The IRS Free File Alliance

Before I go into the options available, it’s important to provide some background information on the software companies that provide free e-file services for the IRS. In 1998, Congress actually banned tax returns in the Internal Revenue Service Restructuring and Reform Act but the tax preparation industry lobby pushed back, since banning tax returns would make the industry obsolete. So in 2001, the president established a task force “to improve government to government, government to business and government to citizen electronic capabilities.” Out of this, the IRS Free File Program started in 2003.

The IRS says that the objectives of the Free File Agreement are:

1. Provide greater access to free, online tax filing options with trusted partners only through IRS.gov

2. Make federal tax preparation and filing easier for and reduce burden on individual taxpayers, and

3. Continue to focus free governmental services for those least able to pay for tax preparation services

A common question I receive from international taxpayers is why the IRS doesn’t have their own in-house e-file program. This year, it changes. In December 2022, Congress provided an injection of much needed funding into the IRS through the Inflation Reduction Act of which $15 million was allocated for the IRS to implement its own direct file program. The IRS quickly put that funding to work to develop the in-house tech and the Direct File program will open as a pilot to a limited number of taxpayers for the 2024 tax filing year.
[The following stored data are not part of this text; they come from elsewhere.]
-- ==== Sys2Proof/Machine/Host.lean ====
section
/-!
DEFINITION. The host's side of a partition (21/R327, R328, 18/R302, 28/R405-R411): the inbound window, the memory window,
the control page, START, STOP, RESTART, the signal page; and the join check as a step of its own (02/R18).
-/

namespace Sys2Proof.Machine

open Sys2Proof

/-- The group whose turn it is stands at its top join: the second path starts, or the entry pops; unequal loop depths are an
illegal instruction of the fetch there (02/R18, 08/R131). -/
def State.joinCheck (s : State) : State :=
  match s.me.join with
  | none => s
  | some (.ok g) => { s with me := g }
  | some (.error _) => s.takeTrap s.meId (fetchTrap 6 4 (s.me.pc.zeroExtend 64) s.me)

/-- The join check of the group whose turn it is. -/
def execJoinArrival (s : State) : Host.Outcome State Fault Refusal := .next s.joinCheck

/-! ### The inbound window (21/R327, R328) -/

/-- MARK passes the bytes that have landed in an unbroken run. -/
def Inbound.passLanded (q : Inbound) : Nat → Inbound
  | 0 => q
  | n + 1 =>
    if q.mark < q.cons + q.size && q.landed.contains (q.mark % q.size) then { q with mark := q.mark + 1 }.passLanded n else q

/-- A host byte for ring offset o of a queue that is on lands, or is refused. -/
def Inbound.land (q : Inbound) (o : Nat) : Option Inbound :=
  if q.cons + q.size ≤ congruentFrom q.mark o q.size then none
  else some ({ q with landed := if q.landed.contains o then q.landed else o :: q.landed }.passLanded q.size)

/-- The bytes of one host write, in ascending order; the first refused one with its queue. -/
def State.ringBytes (p : Nat) : State → Nat → Option (Nat × Nat) → List Byte → Option (Nat × Nat) × State
  | s, _, r, [] => (r, s)
  | s, off, r, b :: bs =>
    let put (s : State) : State := s.modPart p fun x => { x with ring := x.ring.set off b }
    if off < 0x1000 || 0x1_0000 ≤ off then State.ringBytes p s (off + 1) r bs
    else match (s.part p).ringAt off with
      | none => State.ringBytes p (put s) (off + 1) r bs
      | some (n, q) => match q.land (off - q.base) with
        | some q => State.ringBytes p ((put s).modQueue p n fun _ => q) (off + 1) r bs
        | none =>
          State.ringBytes p (s.modQueue p n fun q => { q with drop := q.drop + 1, ovf := true }) (off + 1)
            (r.or (some (off, n))) bs

/-- The bytes of a host write land in the inbound window, or are refused with a report. -/
def State.landRing (s : State) (p off : Nat) (bytes : List Byte) : State :=
  match State.ringBytes p s off none bytes with
  | (none, s) => s
  | (some (o, n), s) => s.notify p 0x47 (BitVec.ofNat 64 o) { team := n }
Unfortunately, international taxpayers won’t be able to use Direct File this year, but one of my goals as the International Member of the Taxpayer Advocacy Panel is to request accessibility for international taxpayers to Direct File, sooner rather than later, to ease the burden of filing for us.

Even though Direct File is a great evolution of the IRS and something that most Americans abroad experience with paying tax in their country of residence, Direct File has been viewed as a threat by some of the largest companies in the tax preparation industry. In 2022, Intuit (maker of TurboTax) spent $2.82 million and H&R Block spent $2.3 million lobbying Congress to keep taxes complicated and to fight competition from the IRS creating its own e-file system. In 2021, Intuit (the company that makes TurboTax and the number 1 provider of e-file software in the country) came under fire from lawmakers for scamming billions from taxpayers for services that were supposed to be free. In a letter from Congress to Intuit, it said “Free File was supposed to cover 70% of American taxpayers, but as of 2018, only approximately 3% of taxpayers participated each year.” Shortly after, Intuit became the first tax preparation software company to withdraw from the Free File Alliance since it formed stating “limitations of the Free File program” as the reason for exiting. In May 2022, Intuit was ordered to pay $141 million to customers across the United States who were deceived by misleading promises of free tax-filing services.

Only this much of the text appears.